CRISPR/Cas systems are adaptive immune systems found in bacteria and archaea, providing defense against invading viruses and plasmids through RNA-guided silencing. This study unveils the mechanism of a Type II CRISPR/Cas system, demonstrating that a mature crRNA base-paired to a trans-activating tracrRNA forms a unique two-RNA structure.
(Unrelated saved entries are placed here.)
-- ==== Sys2Proof/Machine/Net.lean ====
section
/-! DEFINITION. The media ports: frames, PTP, ingress streams with their rings, concealment and delivery, and egress packets
(chapter 12). -/

namespace Sys2Proof.Machine
open Sys2Proof

/-! ### Ports (12 R362-R364) -/

/-- The register blocks of the tables of a hub. -/
def inReg (h n : Nat) : Nat := hubReg h 7 + 0x2000 + 32 * n
def inStat (h n : Nat) : Nat := hubReg h 7 + 0x8000 + 16 * n
def egReg (h e : Nat) : Nat := hubReg h 8 + 0x2000 + 32 * e
def egStat (h e : Nat) : Nat := hubReg h 8 + 0xA000 + 8 * e

/-- The partner port (12 R375). -/
def partner (p : Nat) : Nat := (p + 2) % 4

/-- Network sticky bits set the hub's media-port trouble bit (12 R364). -/
def State.netTrouble (s : State) (h : Nat) : State := s.troubleHub h 1 4
def State.portSticky (s : State) (p i : Nat) : State := (s.setBit (portReg p + 0x28) i true).netTrouble (p / 2)
def State.inSticky (s : State) (h n i : Nat) : State := (s.setBit (inStat h n) i true).netTrouble h

/-- A port's address: link-local before CONFIG (14 R425). -/
def State.portIp (s : State) (p : Nat) : Nat :=
  if s.dev < 2 then 0xA9FE0000 + 256 * (100 + s.straps.node.toNat) + 10 + p else s.fld (portReg p + 0x10) 0 32

/-- A frame arrives at a port that works: counted; false where it is discarded (12 R362). -/
def State.rxFrame (s : State) (p bytes : Nat) (fcsOk : Bool) : Bool × State :=
  let s := (s.addSat (portReg p + 0x30) 0 32 1).meter (p / 2) (5 + p % 2) 0 bytes
  if !fcsOk || decide (bytes < 64) || decide (1522 < bytes) then (false, s.addSat (portReg p + 0x30) 32 32 1) else (true, s)

/-- The destination is the port's own address or a group address. -/
def State.forPort (s : State) (p : Nat) (dmac : Nat) : Bool := bitOf dmac 40 || dmac == s.fld (portReg p + 8) 0 48

/-! #### ARP (12 R363) -/

/-- The address that a packet for `d` goes to next: itself in the port's own network, else the gateway where there is one. -/
def State.nextHop (s : State) (p d : Nat) : Nat :=
  let m := 2 ^ (32 - min 32 (s.fld (portReg p + 0x10) 32 6))
  let gw := s.fld (portReg p + 0x18) 0 32
  if d / m = s.fld (portReg p + 0x10) 0 32 / m ∨ gw = 0 then d else gw

/-- A request for a destination's MAC address, once until the link goes down; when it is repeated is left out (timing). -/
def State.arpAsk (s : State) (p d : Nat) : State :=
  let x := s.port p
  let a := s.nextHop p d
  if !s.portOn p || x.asked.contains a then s else (s.setPort p { x with asked := nsAdd x.asked a }).txFrame p 64

/-- A reply to a request of the port. -/
def State.arpTake (s : State) (p sender mac : Nat) : State :=
  let x := s.port p
  if x.asked.contains sender then s.setPort p { x with arp := SMap.set (dflt 0) x.arp sender (mac + 1) } else s

/-! #### IGMP (12 R385) -/

/-- Answers to a query: one report of version 3, or one for each group of an older version. A query of an older version makes the port
report in that version; how long for is left out (timing). -/
def State.igmpAnswer (s : State) (p g version : Nat) : State :=
  let x := s.port p
  let s := s.setPort p { x with igmp := min x.igmp version }
  let gs := x.groups.filter fun j => g == 0 || j.1 == g
  if gs.isEmpty then s
  else { State.txFrames (if (s.port p).igmp = 3 then 1 else gs.length) p 64 s with resp := .net 3 p gs.length }

/-- FRAME_RECEIVE (12 R362, R363): ARP, ICMP echo and IGMP queries are answered, ARP replies taken; every other frame here is discarded. -/
def execFrameReceive (p : Fin 4) (f : FrameIn) (s : State) : Host.Outcome State Fault Refusal :=
  if !s.portOn p.val then .next s
  else
    let a := portReg p.val
    let s := (s.addSat (a + 0x40) 0 32 f.fecCorrected).addSat (a + 0x40) 32 32 f.fecUncorr
    let s := if 0 < f.fecUncorr then s.portSticky p.val 1 else s
    let (ok, s) := s.rxFrame p.val f.len f.fcsOk
    if !ok || 0 < f.fecUncorr then .next s
    else if f.noBuffer then .next ((s.addSat (a + 0x38) 32 32 1).portSticky p.val 2)
    else if !s.forPort p.val f.dmac.toNat then .next s
    else
      let ip := s.portIp p.val
      match f.kind with
      | .arp t => if t.toNat = ip then .next { s.txFrame p.val 64 with resp := .net 1 p.val ip } else .next s
      | .arpReply t d m => if t.toNat = ip then .next (s.arpTake p.val d.toNat m.toNat) else .next s
      | .icmpEcho d b n => if d.toNat = ip ∧ !b then .next { s.txFrame p.val (max 64 n) with resp := .net 2 p.val n } else .next s
      | .igmpQuery g v => .next (s.igmpAnswer p.val g.toNat (v.val + 1))
      | .pause _ => .next s
      | .other => .next s

/-- The rate and the FEC that a link may come up with (12 R362, Table 12-2): the rate is PCTL.SPEED's; RS-FEC runs at 25 Gb/s only, as PCTL.FEC
says or, with auto-negotiation, as the ends agree. -/
def State.linkAsSet (s : State) (p : Nat) (speed10 fec : Bool) : Bool :=
  let a := portReg p
  speed10 == s.bit a 1 && (if speed10 then !fec else s.bit a 3 || fec == s.bit a 2)

/-- PORT_LINK_UP (12 Table 12-2): a port that takes part in PTP listens, and the port reports the groups it has joined. -/
def execPortLinkUp (p : Fin 4) (speed10 fec : Bool) (s : State) : Host.Outcome State Fault Refusal :=
  let a := portReg p.val
  if !s.dieActs (p.val / 2) || nsMem s.sdDown (p.val / 2) || !(s.bit a 0 || decide (s.dev < 2)) || !s.linkAsSet p.val speed10 fec then .next s
  else
    let s := ({ s with up := nsAdd s.up p.val }.setFld (a + 0x20) 0 3 (1 + 2 * b2n speed10 + 4 * b2n fec)).ptpListen p.val
    .next (if (s.port p.val).groups.isEmpty then s else State.txFrames 2 p.val 64 s)

/-- A media port's link goes down (12 R386). -/
def State.portDown (s : State) (p : Nat) : State :=
  if !nsMem s.up p then s
  else
    let s := (({ s with up := nsDel s.up p }.setFld (portReg p + 0x20) 0 3 0).portSticky p 0).ptpLost p 0
    s.setPort p (s.port p).unlinked

/-- PORT_LINK_DOWN (12 R386). -/
def execPortLinkDown (p : Fin 4) (s : State) : Host.Outcome State Fault Refusal := .next (s.portDown p.val)

/-! ### Time from the network (12 R365-R367, 02 R47, R49) -/

/-- The servo reports valid time (02 R47): FREE goes to ACQUIRE, with a step outside RUN; HOLDOVER to LOCKED or ACQUIRE by the phase
error. -/
def State.timeValid (s : State) (phase : Int) : State :=
  let s := (s.ptpFld 8 0 1 1).bothGens fun g => { g with valid := true }
  let st := s.fld (hubReg s.active 6) 0 2
  if st = 0 then (s.genState 1).bothGens fun g => { g with stepDue := !s.live }
  else if st = 3 then
    if phase.natAbs ≤ 100 then s.genState 2 else (s.genState 1).bothGens fun g => { g with stepDue := !s.live }
  else s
This structure directs the CRISPR-associated protein Cas9 to induce double-stranded (ds) breaks in target DNA. Specifically, the Cas9 HNH nuclease domain cleaves the complementary strand at sites complementary to the crRNA-guide sequence, while the Cas9 RuvC-like domain cleaves the non-complementary strand. This groundbreaking research also shows that the dual-tracrRNA:crRNA can be engineered into a single RNA chimera, maintaining its ability to direct sequence-specific Cas9 dsDNA cleavage. This discovery unveils a novel family of endonucleases leveraging dual-RNAs for targeted DNA cleavage, offering immense potential for RNA-programmable genome editing.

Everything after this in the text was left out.